[Opening EXTRACTED INFORMATION section]

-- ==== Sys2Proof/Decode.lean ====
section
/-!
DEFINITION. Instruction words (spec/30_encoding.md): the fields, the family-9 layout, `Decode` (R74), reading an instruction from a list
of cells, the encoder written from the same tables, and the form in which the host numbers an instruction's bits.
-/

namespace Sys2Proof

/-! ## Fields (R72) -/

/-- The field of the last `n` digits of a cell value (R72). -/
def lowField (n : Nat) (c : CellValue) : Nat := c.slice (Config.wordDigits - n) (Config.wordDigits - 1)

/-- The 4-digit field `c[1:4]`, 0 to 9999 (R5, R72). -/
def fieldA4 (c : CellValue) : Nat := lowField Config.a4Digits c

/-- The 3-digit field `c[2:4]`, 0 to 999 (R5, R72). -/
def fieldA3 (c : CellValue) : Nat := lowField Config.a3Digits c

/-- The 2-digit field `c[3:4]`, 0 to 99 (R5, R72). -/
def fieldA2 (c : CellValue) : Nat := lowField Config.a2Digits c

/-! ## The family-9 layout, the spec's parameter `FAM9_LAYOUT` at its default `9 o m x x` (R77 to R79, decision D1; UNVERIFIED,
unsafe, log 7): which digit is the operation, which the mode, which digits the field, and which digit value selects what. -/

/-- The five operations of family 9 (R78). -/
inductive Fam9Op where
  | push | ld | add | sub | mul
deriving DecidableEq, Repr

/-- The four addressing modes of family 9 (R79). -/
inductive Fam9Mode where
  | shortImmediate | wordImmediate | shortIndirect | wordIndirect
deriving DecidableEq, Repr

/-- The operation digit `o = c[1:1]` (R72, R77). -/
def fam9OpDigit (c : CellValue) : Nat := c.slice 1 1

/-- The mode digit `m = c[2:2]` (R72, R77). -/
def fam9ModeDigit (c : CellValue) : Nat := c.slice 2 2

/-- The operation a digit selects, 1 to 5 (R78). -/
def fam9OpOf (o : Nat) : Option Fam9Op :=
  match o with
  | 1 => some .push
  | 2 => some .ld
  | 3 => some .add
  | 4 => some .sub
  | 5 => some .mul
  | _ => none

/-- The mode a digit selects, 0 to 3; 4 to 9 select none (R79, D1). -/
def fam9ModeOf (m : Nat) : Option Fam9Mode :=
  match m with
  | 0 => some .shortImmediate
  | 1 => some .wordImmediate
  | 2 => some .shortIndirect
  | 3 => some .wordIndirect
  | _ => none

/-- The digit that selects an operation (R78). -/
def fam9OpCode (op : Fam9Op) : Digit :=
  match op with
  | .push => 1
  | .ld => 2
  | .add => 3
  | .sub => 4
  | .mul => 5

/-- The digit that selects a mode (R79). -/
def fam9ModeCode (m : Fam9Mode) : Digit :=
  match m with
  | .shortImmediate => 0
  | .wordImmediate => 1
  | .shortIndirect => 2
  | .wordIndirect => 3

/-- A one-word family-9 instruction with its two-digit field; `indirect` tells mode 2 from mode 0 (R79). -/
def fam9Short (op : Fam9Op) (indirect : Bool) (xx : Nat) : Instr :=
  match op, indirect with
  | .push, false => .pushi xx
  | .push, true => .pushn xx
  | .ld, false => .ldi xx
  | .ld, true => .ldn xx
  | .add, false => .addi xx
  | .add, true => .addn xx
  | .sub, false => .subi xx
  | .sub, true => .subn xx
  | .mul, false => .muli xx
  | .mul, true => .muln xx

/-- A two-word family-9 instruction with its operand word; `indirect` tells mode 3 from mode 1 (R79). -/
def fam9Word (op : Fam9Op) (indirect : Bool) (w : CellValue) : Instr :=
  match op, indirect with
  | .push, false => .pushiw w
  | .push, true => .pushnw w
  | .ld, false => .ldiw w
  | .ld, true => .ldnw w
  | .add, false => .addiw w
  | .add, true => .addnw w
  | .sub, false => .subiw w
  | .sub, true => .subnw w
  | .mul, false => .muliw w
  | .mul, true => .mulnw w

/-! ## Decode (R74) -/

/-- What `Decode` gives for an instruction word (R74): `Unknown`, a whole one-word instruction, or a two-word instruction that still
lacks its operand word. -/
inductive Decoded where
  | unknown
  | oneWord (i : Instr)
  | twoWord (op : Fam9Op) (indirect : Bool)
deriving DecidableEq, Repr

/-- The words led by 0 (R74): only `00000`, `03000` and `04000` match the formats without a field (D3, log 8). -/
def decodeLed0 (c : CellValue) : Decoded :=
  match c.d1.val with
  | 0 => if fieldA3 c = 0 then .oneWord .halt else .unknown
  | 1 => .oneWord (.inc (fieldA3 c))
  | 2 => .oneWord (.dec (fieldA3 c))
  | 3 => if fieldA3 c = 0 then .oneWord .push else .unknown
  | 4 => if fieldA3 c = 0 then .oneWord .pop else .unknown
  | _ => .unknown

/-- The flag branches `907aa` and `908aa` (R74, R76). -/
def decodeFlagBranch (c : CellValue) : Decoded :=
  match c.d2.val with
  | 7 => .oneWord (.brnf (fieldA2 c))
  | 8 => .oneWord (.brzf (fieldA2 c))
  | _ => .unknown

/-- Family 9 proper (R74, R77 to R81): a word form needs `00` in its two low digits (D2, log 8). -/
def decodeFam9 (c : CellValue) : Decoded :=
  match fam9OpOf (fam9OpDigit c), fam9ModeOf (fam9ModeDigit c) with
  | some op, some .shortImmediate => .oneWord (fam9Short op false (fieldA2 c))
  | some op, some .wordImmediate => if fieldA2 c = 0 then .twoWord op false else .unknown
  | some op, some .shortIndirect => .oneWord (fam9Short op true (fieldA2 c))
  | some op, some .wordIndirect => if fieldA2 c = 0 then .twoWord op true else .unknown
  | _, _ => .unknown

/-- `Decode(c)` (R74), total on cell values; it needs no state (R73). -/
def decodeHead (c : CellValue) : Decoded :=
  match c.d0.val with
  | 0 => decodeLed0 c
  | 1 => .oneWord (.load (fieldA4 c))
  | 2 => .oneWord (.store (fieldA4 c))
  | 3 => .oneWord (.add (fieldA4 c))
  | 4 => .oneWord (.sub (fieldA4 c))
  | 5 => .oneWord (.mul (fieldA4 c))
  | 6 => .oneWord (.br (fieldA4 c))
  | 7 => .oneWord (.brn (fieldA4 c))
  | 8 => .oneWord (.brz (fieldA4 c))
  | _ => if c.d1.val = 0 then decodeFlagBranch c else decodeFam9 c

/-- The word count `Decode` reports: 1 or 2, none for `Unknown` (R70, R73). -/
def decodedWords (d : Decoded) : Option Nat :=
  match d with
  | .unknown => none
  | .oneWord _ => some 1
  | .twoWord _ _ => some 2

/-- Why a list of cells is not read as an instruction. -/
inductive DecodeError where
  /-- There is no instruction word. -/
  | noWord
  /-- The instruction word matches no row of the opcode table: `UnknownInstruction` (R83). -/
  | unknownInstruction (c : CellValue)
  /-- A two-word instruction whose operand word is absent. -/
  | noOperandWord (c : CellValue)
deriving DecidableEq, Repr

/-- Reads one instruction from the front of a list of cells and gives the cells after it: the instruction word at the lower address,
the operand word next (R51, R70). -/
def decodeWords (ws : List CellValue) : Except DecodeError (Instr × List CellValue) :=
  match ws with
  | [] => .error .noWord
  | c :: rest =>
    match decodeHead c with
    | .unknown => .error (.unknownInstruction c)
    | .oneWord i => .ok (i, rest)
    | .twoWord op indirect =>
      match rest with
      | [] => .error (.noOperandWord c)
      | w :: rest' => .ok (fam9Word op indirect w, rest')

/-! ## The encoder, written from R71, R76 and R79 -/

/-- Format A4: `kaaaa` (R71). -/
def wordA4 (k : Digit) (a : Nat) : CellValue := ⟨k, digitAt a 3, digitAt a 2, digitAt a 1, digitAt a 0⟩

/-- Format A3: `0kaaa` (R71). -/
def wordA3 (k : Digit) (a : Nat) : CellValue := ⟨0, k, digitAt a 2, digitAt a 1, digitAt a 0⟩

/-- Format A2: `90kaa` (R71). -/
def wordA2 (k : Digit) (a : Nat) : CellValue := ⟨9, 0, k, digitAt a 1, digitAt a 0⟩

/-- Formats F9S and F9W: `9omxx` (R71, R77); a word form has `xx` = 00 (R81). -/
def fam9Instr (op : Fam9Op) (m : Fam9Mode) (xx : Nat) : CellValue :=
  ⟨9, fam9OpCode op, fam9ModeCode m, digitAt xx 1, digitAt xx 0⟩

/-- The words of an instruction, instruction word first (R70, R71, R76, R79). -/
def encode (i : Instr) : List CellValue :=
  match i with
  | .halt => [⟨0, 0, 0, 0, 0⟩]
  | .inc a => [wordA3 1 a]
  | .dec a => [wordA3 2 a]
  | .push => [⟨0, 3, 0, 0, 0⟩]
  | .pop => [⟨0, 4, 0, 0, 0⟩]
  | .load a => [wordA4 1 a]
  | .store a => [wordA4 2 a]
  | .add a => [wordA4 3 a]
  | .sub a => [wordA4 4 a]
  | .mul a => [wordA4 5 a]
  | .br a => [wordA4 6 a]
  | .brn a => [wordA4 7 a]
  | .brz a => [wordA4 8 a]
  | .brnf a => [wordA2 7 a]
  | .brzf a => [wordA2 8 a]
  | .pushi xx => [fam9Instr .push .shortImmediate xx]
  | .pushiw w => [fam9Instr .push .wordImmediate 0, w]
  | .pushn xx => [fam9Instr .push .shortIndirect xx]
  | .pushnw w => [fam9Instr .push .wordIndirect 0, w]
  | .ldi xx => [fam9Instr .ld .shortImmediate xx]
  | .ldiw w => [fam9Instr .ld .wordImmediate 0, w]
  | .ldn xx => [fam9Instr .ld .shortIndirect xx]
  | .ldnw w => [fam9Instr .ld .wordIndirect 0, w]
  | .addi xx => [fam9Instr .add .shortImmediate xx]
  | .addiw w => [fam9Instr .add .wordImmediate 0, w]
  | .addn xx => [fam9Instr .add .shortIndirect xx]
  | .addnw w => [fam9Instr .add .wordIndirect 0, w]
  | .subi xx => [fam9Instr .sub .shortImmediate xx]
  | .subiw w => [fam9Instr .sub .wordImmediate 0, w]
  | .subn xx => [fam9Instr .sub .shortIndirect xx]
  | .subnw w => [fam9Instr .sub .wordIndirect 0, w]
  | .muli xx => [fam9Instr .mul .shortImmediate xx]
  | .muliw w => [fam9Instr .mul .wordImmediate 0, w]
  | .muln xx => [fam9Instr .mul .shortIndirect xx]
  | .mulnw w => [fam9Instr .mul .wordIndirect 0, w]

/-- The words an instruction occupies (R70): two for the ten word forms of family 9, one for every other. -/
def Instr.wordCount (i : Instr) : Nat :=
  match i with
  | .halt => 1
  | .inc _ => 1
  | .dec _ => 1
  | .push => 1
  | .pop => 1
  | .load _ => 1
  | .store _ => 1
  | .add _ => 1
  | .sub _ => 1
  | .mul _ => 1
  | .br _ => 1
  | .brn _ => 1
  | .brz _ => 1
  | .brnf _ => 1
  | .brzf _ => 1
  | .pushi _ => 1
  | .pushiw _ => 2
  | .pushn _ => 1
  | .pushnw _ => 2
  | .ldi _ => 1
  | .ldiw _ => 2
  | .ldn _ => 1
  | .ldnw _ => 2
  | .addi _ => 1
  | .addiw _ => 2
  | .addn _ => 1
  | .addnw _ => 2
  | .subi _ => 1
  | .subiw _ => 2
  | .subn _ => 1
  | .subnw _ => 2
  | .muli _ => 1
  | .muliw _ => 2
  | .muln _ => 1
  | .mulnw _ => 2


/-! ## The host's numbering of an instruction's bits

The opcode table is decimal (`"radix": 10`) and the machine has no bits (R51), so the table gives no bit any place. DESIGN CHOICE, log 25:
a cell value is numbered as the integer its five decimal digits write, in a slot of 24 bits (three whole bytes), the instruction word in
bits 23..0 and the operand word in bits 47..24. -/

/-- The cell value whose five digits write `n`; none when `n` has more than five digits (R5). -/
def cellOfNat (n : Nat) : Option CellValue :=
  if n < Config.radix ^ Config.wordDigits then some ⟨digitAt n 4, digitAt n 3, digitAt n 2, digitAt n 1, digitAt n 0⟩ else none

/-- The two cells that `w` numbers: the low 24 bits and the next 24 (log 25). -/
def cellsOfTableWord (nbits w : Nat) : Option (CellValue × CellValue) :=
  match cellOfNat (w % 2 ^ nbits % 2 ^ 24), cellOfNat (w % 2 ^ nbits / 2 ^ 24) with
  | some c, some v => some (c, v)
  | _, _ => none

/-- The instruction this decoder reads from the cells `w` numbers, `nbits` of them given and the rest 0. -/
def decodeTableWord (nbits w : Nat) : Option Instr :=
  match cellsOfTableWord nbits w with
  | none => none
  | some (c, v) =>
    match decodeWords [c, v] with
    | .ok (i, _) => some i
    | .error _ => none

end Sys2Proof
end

[Closing EXTRACTED INFORMATION section]
[Opening EXTRACTED INFORMATION section]

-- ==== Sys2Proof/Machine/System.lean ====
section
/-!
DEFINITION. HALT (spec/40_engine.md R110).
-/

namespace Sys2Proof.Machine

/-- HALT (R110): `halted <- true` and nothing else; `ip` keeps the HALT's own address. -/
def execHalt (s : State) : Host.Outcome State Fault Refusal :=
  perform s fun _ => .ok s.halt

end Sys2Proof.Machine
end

[Closing EXTRACTED INFORMATION section]
[Opening EXTRACTED INFORMATION section]

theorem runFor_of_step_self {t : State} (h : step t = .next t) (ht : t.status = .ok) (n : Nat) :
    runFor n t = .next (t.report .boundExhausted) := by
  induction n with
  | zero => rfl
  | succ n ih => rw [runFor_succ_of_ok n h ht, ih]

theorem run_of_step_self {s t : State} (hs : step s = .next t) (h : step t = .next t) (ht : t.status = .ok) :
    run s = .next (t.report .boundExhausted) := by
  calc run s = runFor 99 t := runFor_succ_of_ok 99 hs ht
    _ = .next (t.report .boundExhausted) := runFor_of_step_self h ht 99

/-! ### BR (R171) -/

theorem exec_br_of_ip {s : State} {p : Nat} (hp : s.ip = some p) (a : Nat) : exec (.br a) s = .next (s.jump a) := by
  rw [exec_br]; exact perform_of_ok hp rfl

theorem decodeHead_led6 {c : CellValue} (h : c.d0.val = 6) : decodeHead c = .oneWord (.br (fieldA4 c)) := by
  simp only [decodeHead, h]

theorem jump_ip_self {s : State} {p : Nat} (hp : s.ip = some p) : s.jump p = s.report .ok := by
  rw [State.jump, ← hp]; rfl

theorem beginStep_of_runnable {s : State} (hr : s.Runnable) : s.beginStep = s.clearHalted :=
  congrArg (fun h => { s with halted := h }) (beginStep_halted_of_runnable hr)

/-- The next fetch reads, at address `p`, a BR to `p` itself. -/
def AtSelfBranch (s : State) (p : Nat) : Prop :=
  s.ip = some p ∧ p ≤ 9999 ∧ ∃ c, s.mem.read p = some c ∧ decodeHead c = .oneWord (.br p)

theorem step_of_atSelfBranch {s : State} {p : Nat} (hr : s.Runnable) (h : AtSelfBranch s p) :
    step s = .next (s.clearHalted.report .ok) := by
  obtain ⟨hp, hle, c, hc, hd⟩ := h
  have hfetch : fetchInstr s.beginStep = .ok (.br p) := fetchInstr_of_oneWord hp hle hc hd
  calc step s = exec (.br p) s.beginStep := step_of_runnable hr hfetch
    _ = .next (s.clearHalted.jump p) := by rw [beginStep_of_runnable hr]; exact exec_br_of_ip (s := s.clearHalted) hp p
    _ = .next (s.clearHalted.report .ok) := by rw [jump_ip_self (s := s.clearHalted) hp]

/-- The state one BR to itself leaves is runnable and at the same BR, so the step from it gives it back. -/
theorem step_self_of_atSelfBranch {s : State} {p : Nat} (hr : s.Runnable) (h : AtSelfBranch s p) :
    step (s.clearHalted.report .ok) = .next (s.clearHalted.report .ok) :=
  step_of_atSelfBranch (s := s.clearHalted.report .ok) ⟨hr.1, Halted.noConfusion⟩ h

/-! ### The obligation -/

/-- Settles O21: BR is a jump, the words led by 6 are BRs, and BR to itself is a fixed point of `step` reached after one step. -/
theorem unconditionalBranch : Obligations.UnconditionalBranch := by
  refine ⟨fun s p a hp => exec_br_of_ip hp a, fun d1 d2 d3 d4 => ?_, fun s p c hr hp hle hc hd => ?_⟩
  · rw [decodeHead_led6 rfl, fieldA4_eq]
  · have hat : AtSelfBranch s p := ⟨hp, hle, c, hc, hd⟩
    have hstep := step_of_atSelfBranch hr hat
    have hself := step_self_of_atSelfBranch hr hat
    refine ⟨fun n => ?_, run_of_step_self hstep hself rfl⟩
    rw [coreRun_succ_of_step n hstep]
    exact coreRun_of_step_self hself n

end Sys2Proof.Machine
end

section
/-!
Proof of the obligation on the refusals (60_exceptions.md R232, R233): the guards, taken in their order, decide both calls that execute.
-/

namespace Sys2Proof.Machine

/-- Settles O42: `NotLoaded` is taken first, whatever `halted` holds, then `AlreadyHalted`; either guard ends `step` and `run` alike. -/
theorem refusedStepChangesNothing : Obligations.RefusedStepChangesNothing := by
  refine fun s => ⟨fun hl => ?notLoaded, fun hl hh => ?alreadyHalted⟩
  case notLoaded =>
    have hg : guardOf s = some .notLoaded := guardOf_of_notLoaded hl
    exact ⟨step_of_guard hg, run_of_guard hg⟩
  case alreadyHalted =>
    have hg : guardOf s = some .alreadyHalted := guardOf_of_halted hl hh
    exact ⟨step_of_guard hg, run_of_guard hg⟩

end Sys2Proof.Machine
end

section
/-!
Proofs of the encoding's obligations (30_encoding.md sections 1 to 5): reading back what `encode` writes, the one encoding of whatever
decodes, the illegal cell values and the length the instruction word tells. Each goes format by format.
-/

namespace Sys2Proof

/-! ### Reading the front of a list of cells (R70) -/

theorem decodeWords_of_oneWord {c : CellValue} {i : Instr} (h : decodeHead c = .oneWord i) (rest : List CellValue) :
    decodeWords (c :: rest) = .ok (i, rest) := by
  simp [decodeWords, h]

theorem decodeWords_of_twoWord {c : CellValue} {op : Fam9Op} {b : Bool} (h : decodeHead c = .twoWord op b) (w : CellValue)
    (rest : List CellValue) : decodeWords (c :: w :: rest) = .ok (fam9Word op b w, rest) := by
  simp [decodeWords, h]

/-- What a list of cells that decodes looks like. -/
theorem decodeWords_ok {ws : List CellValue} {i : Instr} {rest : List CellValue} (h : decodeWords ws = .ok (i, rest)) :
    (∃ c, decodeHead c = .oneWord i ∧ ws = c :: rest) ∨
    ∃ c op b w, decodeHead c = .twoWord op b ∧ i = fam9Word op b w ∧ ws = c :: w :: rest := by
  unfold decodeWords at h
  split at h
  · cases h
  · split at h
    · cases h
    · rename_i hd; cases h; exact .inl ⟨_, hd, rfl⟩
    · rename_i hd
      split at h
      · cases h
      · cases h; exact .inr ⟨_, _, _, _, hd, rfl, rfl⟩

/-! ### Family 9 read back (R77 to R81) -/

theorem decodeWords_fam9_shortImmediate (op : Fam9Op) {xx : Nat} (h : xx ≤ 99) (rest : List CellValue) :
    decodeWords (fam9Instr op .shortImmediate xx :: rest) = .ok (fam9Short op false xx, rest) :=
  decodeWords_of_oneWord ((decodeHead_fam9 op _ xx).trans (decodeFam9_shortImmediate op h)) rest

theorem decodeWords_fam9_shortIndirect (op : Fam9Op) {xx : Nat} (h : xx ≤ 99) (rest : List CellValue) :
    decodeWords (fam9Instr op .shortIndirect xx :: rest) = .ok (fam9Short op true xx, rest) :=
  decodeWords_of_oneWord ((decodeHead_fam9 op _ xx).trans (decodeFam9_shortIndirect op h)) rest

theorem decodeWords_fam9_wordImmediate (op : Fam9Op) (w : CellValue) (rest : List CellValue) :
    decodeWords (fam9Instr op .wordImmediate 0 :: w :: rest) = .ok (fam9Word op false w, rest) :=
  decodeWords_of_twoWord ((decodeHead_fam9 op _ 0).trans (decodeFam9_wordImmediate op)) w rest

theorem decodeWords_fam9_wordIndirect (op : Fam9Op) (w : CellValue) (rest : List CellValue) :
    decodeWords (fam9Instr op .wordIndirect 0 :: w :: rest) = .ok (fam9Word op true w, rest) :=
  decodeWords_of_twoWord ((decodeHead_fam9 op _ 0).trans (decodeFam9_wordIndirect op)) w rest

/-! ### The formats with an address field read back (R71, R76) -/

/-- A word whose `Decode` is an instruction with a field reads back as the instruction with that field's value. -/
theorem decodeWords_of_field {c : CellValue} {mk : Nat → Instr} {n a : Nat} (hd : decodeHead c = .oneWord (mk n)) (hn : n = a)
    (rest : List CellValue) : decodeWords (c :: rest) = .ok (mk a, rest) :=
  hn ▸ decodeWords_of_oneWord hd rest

[Closing EXTRACTED INFORMATION section]

Reproduce each line of the entries in which the word "gives" is found.

** REPLY **
/-- What `Decode` gives for an instruction word (R74): `Unknown`, a whole one-word instruction, or a two-word instruction that still
/-- Reads one instruction from the front of a list of cells and gives the cells after it: the instruction word at the lower address,
The opcode table is decimal (`"radix": 10`) and the machine has no bits (R51), so the table gives no bit any place. DESIGN CHOICE, log 25:
/-- The state one BR to itself leaves is runnable and at the same BR, so the step from it gives it back. -/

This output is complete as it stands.